» Exercise
Scan the entries and tally the lines that include the string "redApply". Reply with the figure alone.
'''
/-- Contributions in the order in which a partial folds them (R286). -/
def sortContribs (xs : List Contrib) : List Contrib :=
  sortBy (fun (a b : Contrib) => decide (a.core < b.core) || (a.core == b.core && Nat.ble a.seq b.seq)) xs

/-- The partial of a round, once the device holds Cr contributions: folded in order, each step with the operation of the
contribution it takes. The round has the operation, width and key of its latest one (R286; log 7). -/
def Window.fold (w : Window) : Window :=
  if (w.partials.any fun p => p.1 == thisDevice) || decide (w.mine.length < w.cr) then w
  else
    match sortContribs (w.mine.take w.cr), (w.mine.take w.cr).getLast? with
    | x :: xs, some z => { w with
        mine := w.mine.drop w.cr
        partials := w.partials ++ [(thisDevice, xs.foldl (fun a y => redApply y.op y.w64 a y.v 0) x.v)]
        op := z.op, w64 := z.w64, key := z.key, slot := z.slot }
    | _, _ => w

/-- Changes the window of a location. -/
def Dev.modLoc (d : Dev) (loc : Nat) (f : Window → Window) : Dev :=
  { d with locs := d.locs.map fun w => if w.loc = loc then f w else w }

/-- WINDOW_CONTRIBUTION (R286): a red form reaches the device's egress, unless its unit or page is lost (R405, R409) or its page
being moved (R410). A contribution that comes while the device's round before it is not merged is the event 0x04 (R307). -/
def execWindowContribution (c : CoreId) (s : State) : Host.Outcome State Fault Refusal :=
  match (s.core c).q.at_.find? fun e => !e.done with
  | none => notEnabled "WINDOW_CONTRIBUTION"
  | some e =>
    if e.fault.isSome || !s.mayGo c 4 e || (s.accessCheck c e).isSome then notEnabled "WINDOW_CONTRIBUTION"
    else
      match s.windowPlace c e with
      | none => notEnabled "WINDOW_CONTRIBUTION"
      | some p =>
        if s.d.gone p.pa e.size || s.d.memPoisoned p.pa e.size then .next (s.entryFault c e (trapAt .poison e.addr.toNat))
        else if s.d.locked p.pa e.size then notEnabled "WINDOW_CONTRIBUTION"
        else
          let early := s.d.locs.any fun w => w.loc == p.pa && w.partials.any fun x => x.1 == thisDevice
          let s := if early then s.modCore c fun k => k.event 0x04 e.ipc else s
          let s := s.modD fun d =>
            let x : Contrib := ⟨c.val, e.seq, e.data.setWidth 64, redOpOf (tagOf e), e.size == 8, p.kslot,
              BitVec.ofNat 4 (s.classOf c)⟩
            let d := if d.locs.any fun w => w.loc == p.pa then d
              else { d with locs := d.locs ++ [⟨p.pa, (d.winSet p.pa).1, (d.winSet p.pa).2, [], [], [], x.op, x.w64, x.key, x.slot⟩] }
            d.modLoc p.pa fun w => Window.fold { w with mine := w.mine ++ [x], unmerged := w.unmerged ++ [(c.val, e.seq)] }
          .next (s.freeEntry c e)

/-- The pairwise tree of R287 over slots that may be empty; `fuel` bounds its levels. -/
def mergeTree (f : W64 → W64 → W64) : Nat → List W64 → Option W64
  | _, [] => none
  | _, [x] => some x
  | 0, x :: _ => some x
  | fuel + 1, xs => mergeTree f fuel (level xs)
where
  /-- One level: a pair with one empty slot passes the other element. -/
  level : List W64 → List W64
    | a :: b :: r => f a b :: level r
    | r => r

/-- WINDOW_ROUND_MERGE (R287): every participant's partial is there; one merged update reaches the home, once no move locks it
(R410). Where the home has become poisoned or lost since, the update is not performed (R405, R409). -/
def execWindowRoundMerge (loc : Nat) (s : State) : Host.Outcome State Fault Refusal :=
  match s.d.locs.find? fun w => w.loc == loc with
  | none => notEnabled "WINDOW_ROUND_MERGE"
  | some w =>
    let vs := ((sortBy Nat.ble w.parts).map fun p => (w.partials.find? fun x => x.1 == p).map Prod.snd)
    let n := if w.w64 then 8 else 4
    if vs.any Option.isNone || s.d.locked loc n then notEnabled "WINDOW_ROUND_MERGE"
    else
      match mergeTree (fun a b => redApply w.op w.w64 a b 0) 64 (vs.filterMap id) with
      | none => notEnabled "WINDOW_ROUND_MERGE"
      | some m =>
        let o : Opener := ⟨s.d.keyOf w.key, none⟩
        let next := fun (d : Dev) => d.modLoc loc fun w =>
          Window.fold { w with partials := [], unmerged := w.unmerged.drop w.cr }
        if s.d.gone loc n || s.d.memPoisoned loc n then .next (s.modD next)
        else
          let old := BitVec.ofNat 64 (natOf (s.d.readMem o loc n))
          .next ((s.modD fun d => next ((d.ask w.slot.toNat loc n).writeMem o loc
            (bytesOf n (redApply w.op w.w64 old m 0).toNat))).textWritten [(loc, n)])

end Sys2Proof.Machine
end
'''
» Exercise result
3